■ Activity:
List each line of the data in which the string "Assumption" appears.

(Stored data)

-- ==== Sys2Proof/Config.lean ====
section
/-! DEFINITION. What is fixed for one core: the constants of 00_scope.md R8 and R9, and the values the spec leaves open
(93_implementation_defined.md U1 and U4), which have no body, so that no proof can see them. -/

namespace Sys2Proof.Config

/-- `ID_VALUE` (R2, R9, R24). -/
def idValue : Word := 0x53425801#32

/-- `C_AFF`, the Affine Constant Vector (R9, R31). -/
def cAff : Byte := 0x63#8

/-- `POLY` = `0x11B` (R8) without its x^8 term, as R110 uses it. -/
def polyLow : Byte := 0x1B#8

/-- `W_IN_MIN` = -2^23 (R9, R191). -/
def wInMin : Int := -8388608

/-- `W_IN_MAX` = 2^23 - 1 (R9, R191). -/
def wInMax : Int := 8388607

/-- `TO_DEN` = 65280 (R8, R212). -/
def toDen : Int := 65280

/-- The entropy source `RNG` (R52; 93 U1): bit `p` of the oracle's infinite sequence. A free value: a claim about the core
holds for every sequence. Assumption log 4. -/
opaque rng : Nat → Bool

/-- The entries of `EINV` that a non-bijective S-box never writes (R39, R151; 93 U4): a free value for each S-box and index,
unobservable at the port. Assumption log 7. -/
opaque einvUnwritten : Table → Byte → Byte

end Sys2Proof.Config
end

(End Stored data)

■ Task answer:
holds for every sequence. Assumption log 4. -/
unobservable at the port. Assumption log 7. -/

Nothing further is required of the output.